We added transcriptomes of R. pomeroyi to the Digital Microbe by mapping them onto the genome as individual data layers (Fig. 3, Table S1) (DM feature 3). Using the anvi’o interactive interface, we established a custom dataset that consisted of the 62 protein components of the 18 experimentally annotated transporters (DM feature 2). We normalized the read counts for each protein to transcripts per million (TPM) and clustered the resulting data (Euclidean distance and Ward clustering). To generate a heatmap of transporter expression, we extracted the data from anvi’o and visualized it using python (DM feature 5).
This meta-analysis captured responses by R. pomeroyi to available substrates under 43 different ecological conditions (Fig. 4), including during co-culture growth with phytoplankton25–28, on defined single or mixed substrates20, and after introduction into a natural phytoplankton bloom10. At the broadest scale, the transporters enabling organic acid uptake (acetate, citrate, fumarate, and 3-hydroxybutyrate) had the highest relative expression across conditions, together accounting for an average of 48% (range: 9.7–86%) of the transcripts for transporters with confirmed substrates. Recent studies have indeed discovered that Roseobacteraceae members are organic acid catabolic specialists29,30. Transporter transcription patterns also revealed the differences in substrate availability across environments. Introduced into a natural dinoflagellate bloom10, the citrate transporter had the highest relative expression; in a diatom co-culture, the acetate transporter was the most highly expressed; co-cultured with a green alga, transporter genes indicated that taurine, glycerol, carnitine, and dimethylsulfoniopropionate (DMSP) were on the menu. The organic acid transporter that enables R. pomeroyi uptake of 3-hydroxybutyrate24 was expressed across most growth conditions, yet this metabolite, also a precursor to the bacterium’s storage polymer polyhydroxybutyrate (PHB), has not previously been identified as a relevant currency in bacterially-mediated carbon flux. The meta-analysis also showed a pattern in expression for transporters that contain a substrate binding protein gene (i.e., the ABC and TRAP transporter classes): the gene is expressed at consistently higher levels than other genes in the same transporter (i.e., higher than permeases and ATP-binding proteins) despite all having membership in the same operon. Additional layers of gene regulation are therefore occurring either as within-operon differential expression or as post-transcriptional selective degradation. Regardless, this regulatory strategy would benefit a bacterium in an environment where substrate acquisition is the growth-limiting step.

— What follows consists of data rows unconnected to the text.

theorem emittedBefore_window (hi : Emits n sk h i) {a : Nat} (ha : a ≤ i) :
    emittedBefore n sk h a + 1 ≤ emittedBefore n sk h (a + nonceStates) := by
  obtain ⟨m, hm, he⟩ := exists_emits_in_window hi ha
  calc emittedBefore n sk h a + 1
      ≤ emittedBefore n sk h (a + m) + 1 :=
        Nat.succ_le_succ (emittedBefore_mono (Nat.le_add_right a m))
    _ = emittedBefore n sk h (a + m + 1) := (emittedBefore_succ_of_emits he).symm
    _ ≤ emittedBefore n sk h (a + nonceStates) :=
        emittedBefore_mono (Nat.add_le_add_left hm a)

/-- Before a turn that emits, every `nonceStates` turns have brought an element. -/
theorem le_emittedBefore_mul (hi : Emits n sk h i) (m : Nat) (hm : nonceStates * m ≤ i) :
    m ≤ emittedBefore n sk h (nonceStates * m) := by
  induction m with
  | zero => exact Nat.zero_le _
  | succ m ih =>
    rw [Nat.mul_succ] at hm ⊢
    have hle : nonceStates * m ≤ i := (Nat.le_add_right _ _).trans hm
    exact (Nat.succ_le_succ (ih hle)).trans (emittedBefore_window hi hle)

/-- The element with index `ctr` comes within the bound of the search, if it comes at all (log
entry 5). -/
theorem lt_nonceBound (hi : Emits n sk h i) : i < nonceBound (emittedBefore n sk h i) := by
  by_contra hge
  have hmul : nonceStates * (emittedBefore n sk h i + 1) ≤ i := by
    rw [Nat.mul_succ, Nat.add_comm]
    exact Nat.not_lt.1 hge
  exact absurd ((le_emittedBefore_mul hi _ hmul).trans (emittedBefore_mono hmul))
    (Nat.not_succ_le_self _)

theorem rfc6979_eq_some (hi : Emits n sk h i) :
    rfc6979 n sk h (emittedBefore n sk h i) = some (candidateAt n sk h i) := by
  have hlt := lt_nonceBound hi
  rw [rfc6979_eq_searchFrom]
  exact searchFrom_eq_some hi _ 0 _ (Nat.zero_le i) (by rwa [Nat.zero_add]) (Nat.zero_add _).symm

/-- The default nonce function gives what its search finds (R282, R342). -/
theorem nonceBy_none_of_some {ctr k : Nat} (hk : rfc6979 n sk h ctr = some k) :
    nonceBy none n sk h ctr = k := by
  rw [nonceBy, hk]

end

/-- Settles O53: the element comes within the bound because `Kk` and V repeat, and the search counts the
elements before it. -/
theorem defaultNonceRule : Obligations.DefaultNonceRule := by
  intro n sk h ctr
  refine ⟨?_, fun hno => ?_⟩
  · rintro i hi rfl
    exact ⟨rfc6979_eq_some hi, nonceBy_none_of_some (rfc6979_eq_some hi)⟩
  · rw [rfc6979_eq_searchFrom]
    refine searchFrom_eq_none _ 0 ctr fun j _ hj => ?_
    rw [emittedBefore, Nat.zero_add]
    exact hno j hj

end Sys2Proof.Machine
end
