/-- ACH.iq_track (R177, Table 6-10). -/
def Prm.achIqTrack : ParamDef where
  id := 0x0600B000
  n := 128
  access := .rw
  deflt := fun _ => 1
  ranges := [(0, 0), (1, 1), (0, 0)]

/-- ACH.absent_persist_us (R177, Table 6-10). -/
def Prm.achAbsentPersistUs : ParamDef where
  id := 0x0600C000
  n := 128
  access := .rw
  deflt := fun _ => 1000
  ranges := [(1, 100000)]

/-- ACH.tr_lead_ns (R177, Table 6-10). -/
def Prm.achTrLeadNs : ParamDef where
  id := 0x0600D000
  n := 3
  access := .rw
  deflt := fun _ => 2000
  ranges := [(500, 4000)]

/-- ACH.cal_mode (R177, Table 6-10). -/
def Prm.achCalMode : ParamDef where
  id := 0x0600E000
  n := 3
  access := .rw
  ranges := [(0, 1)]

/-- ACH.cal_period_s (R177, Table 6-10). -/
def Prm.achCalPeriodS : ParamDef where
  id := 0x0600F000
  n := 3
  access := .rw
  deflt := fun _ => 60
  ranges := [(0, 0), (10, 86400)]

/-- ACH.cal_temp_delta (R177, Table 6-10). -/
def Prm.achCalTempDelta : ParamDef where
  id := 0x06010000
  n := 3
  access := .rw
  deflt := fun _ => 50
  ranges := [(0, 0), (10, 200)]

/-- ACH.cal_ref (R177, Table 6-10). -/
def Prm.achCalRef : ParamDef where
  id := 0x06011000
  n := 3
  access := .rw
  deflt := fun i => if i = 0 then 0 else if i = 1 then 16 else 64
  ranges := [(0, 127)]

/-- ACH.cal_min_pairs (R177, Table 6-10). -/
def Prm.achCalMinPairs : ParamDef where
  id := 0x06012000
  n := 3
  access := .rw
  deflt := fun _ => 4
  ranges := [(1, 16)]

/-- ACH.cal_pair_snr_db (R177, Table 6-10). -/
def Prm.achCalPairSnrDb : ParamDef where
  id := 0x06013000
  n := 3
  access := .rw
  deflt := fun _ => 20
  ranges := [(6, 40)]

/-- ACH.cal_anchors (R177, Table 6-10). -/
def Prm.achCalAnchors : ParamDef where
  id := 0x06014000
  n := 3
  access := .rw
  deflt := fun _ => 4
  ranges := [(1, 8)]

/-- ACH.cal_window_us (R177, Table 6-10). -/
def Prm.achCalWindowUs : ParamDef where
  id := 0x06015000
  n := 3
  access := .rw
  deflt := fun _ => 1000
  ranges := [(200, 4000)]

/-- ACH.cal_age_ms (R177, Table 6-10). -/
def Prm.achCalAgeMs : ParamDef where
  id := 0x06016000
  n := 128
  access := .ro
  ranges := [(0, 4294967295)]

/-- ACH.rssi (R177, Table 6-10). -/
def Prm.achRssi : ParamDef where
  id := 0x06017000
  n := 128
  access := .ro
  ranges := [(-32768, 32767)]
  signed := true

/-- ACH.noise_floor (R177, Table 6-10). -/
def Prm.achNoiseFloor : ParamDef where
  id := 0x06018000
  n := 128
  access := .ro
  ranges := [(-32768, 32767)]
  signed := true

/-- ACH.rx_latency_ns (R177, Table 6-10). -/
def Prm.achRxLatencyNs : ParamDef where
  id := 0x06019000
  n := 128
  access := .ro
  ranges := [(0, 65535)]

/-- ACH.sat_samples (R177, Table 6-10). -/
def Prm.achSatSamples : ParamDef where
  id := 0x0601A000
  n := 128
  access := .rc
  ranges := [(0, 4294967295)]

/-- ACH.cfr_peaks (R177, Table 6-10). -/
def Prm.achCfrPeaks : ParamDef where
  id := 0x0601B000
  n := 128
  access := .rc
  ranges := [(0, 4294967295)]

/-- ACH.absent_blocks (R177, Table 6-10). -/
def Prm.achAbsentBlocks : ParamDef where
  id := 0x0601C000
  n := 128
  access := .rc
  ranges := [(0, 4294967295)]

/-- ACH.fmt_err (R177, Table 6-10). -/
def Prm.achFmtErr : ParamDef where
  id := 0x0601D000
  n := 128
  access := .rc
  ranges := [(0, 4294967295)]

/-- ACH.cdc_slip (R177, Table 6-10). -/
def Prm.achCdcSlip : ParamDef where
  id := 0x0601E000
  n := 128
  access := .rc
  ranges := [(0, 4294967295)]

Three additional genome-linked data types recently added to the R. pomeroyi Digital Microbe include the locations of insertion sites of knockout mutants (covering 3,570 genes of 4,288 genes)13,24; proteomic data collected concurrently with one of the transcriptomic studies31,32, and TnSeq mutant fitness measurements in synthetic microbial communities11 (DM feature 2); these are enhancing collaborations among team members.

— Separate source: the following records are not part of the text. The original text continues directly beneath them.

-- ==== Sys2Proof/Machine/Commit.lean ====
section
/-!
DEFINITION. Units that take committed values (R70, Table 3-2), and what it is for a unit to take them (R77, R78, R95).
-/
namespace Sys2Proof.Machine

/-- Sectors of a radio (R17). -/
def sectorsOf (r : Nat) : List Nat := (List.range 8).filter fun k => decide (radioOfSector k = r)

/-- Units that take a value of a parameter instance at a safe point of their own; none where it takes effect at commit
(Table 3-2). A radio's channel waits, as unit 0x100 + r, for its channel switch (R243). Log entries 8 (DEDUCED), 10 (DEDUCED). -/
def paramUnits (p : ParamDef) (i : Nat) : List Nat :=
  let own := fun (n : Nat) => if p.n = n then [i] else []
  match p.group with
  | 0x04 => own 20
  | 0x05 => own 16
  | 0x06 => own 128
  | 0x07 => if p.n = 8 then [i] else if p.n = 3 then sectorsOf i else []
  | 0x08 => if p.id = Prm.wlanChannel.id ∨ p.id = Prm.wlanBw.id ∨ p.id = Prm.wlanPunct.id then [0x100 + i]
    else if p.n = 8 then [i] else if p.n = 3 then sectorsOf i else []
  | 0x0A => own 32
  | 0x0B => [0]
  | 0x0C => [0]
  | 0x0D => own 6
  | 0x0E => if p.n = 256 then [i / 16] else own 16
  | 0x0F => own 17408
  | 0x10 => if p.n = 256 then [i / 32] else []
  | 0x11 => own 2
  | 0x12 => own 4
  | 0x14 => [0]
  | _ => []

/-- Parameter and instance of a store key. -/
def keyParam (k : Nat) : Option (ParamDef × Nat) := (Prm.find (k / 2 ^ 16)).map fun p => (p, k % 2 ^ 16)

/-- A commit or an applied image has been taken by every unit: the COMPLETE result (R78, R95).
Log entries 10 (DEDUCED), 20 (DEDUCED). -/
def Commit.result (c : Commit) (now : Nat) : List Byte :=
  match c.image with
  | some (q, groups) => le 4 q ++ le 2 groups
  | none => le 1 c.group ++ le 3 0 ++ le 2 c.total ++ le 2 0 ++ le 8 now

/-- Complete every commit that no unit has still to take. -/
def finishCommits (s : State) : State :=
  let done := s.cfg.commits.filter fun c => c.left.isEmpty
  let s := { s with cfg := { s.cfg with commits := s.cfg.commits.filter fun c => !c.left.isEmpty } }
  done.foldl (fun s c => finish? c.cid .ok (c.result s.now) s) s

/-- CFG.apply_max_us of a group covers an interval that has ended (Table 3-11). Log entry 10 (DEDUCED). -/
def countApply (g start : Nat) (s : State) : State :=
  let us := min ((s.now - start) / 1000) 0xFFFFFFFF
  if (s.com Prm.cfgApplyMaxUs g).toNat < us then s.setPar Prm.cfgApplyMaxUs g (us : Nat) else s

/-- Unit `u` of group `g` takes the committed values: its old values are forgotten, and the keys of the parameters whose
value in force changed are answered (R77 step 6). -/
def unitTakes (g u : Nat) (s : State) : List Nat × State :=
  let was := s.cfg.commits
  let commits := was.map fun c => { c with left := c.left.filter fun x => !(x.1 == g && x.2 == u) }
  let waits := fun (k : Nat) => match keyParam k with
    | some (p, i) => decide (p.group = g) && (paramUnits p i).contains u &&
        !(paramUnits p i).any fun v => commits.any fun c => c.left.contains (g, v)
    | none => false
  let mine := (s.cfg.old.filter fun e => waits e.1).map (·.1)
  let s := { s with cfg := { s.cfg with commits := commits, old := s.cfg.old.filter fun e => !mine.contains e.1 } }
  -- the last unit of the group in a commit has now taken the values
  let ended := was.filter fun c => c.left.contains (g, u) && c.left.all fun x => x.1 != g || x.2 == u
  (mine, ended.foldl (fun s c => countApply g c.start s) s)

/-- A parameter is among those whose value in force changed at an instance. -/
def changedAt (ks : List Nat) (i : Nat) (p : ParamDef) : Bool := ks.contains (parKey p.id i)

/-- Steps 5 and 6 of R77: values become the committed configuration at once, and each unit has still to take them. The
commit is listed with the units that are left; `total` counts them, and a radio's channel switch counts for each of its
sectors. -/
def commitValues (group : Nat) (cid : Option Nat) (image : Option (Nat × Nat)) (vals : List (ParamDef × Nat × Int)) (s : State) :
    State :=
  let s' := vals.foldl (fun s v =>
    let (p, i, x) := v
    let key := parKey p.id i
    let old := if (paramUnits p i).isEmpty then s.cfg.old
      else s.cfg.old.put key (some ((s.cfg.old.get key).getD (s.com p i)))
    ({ s with cfg := { s.cfg with old := old } } : State).setPar p i x) s
  let units := (vals.flatMap fun v => (paramUnits v.1 v.2.1).map fun u => (v.1.group, u)).eraseDups
  let count := ((units.flatMap fun u => if u.1 = 8 ∧ 0x100 ≤ u.2 then (sectorsOf (u.2 - 0x100)).map fun k => (8, k) else [u]).eraseDups).length
  let c : Commit := { group := group, cid := cid, total := max count (if units.isEmpty then 1 else 0), left := units,
                      start := s.now, image := image }
  { s' with cfg := { s'.cfg with commits := s'.cfg.commits ++ [c] } }

end Sys2Proof.Machine
end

The Alteromonas digital microbe
Alteromonas is a genus of marine Gammaproteobacteria whose members associate with particles and can contribute significantly to heterotrophic activity of phytoplankton blooms, sometimes in the role of helper bacteria that provide benefits to the phytoplankton33–35. Bacteria in this genus are distinguished by genomes encoding an average of 4,000 genes that enable use of a broad spectrum of substrates36, provide protection from reactive oxygen species to community members33, and mediate polysaccharide degradation37. The type species of the genus is Alteromonas macleodii34,38, with other notable species including A. mediterranea39, A. australica40, and A. stellipolaris41. While no single species has emerged as the primary model organism for this genus, the many genomes available for study provide an opportunity for pangenomic analysis to improve understanding of the evolution and diversity of this ubiquitous marine clade42.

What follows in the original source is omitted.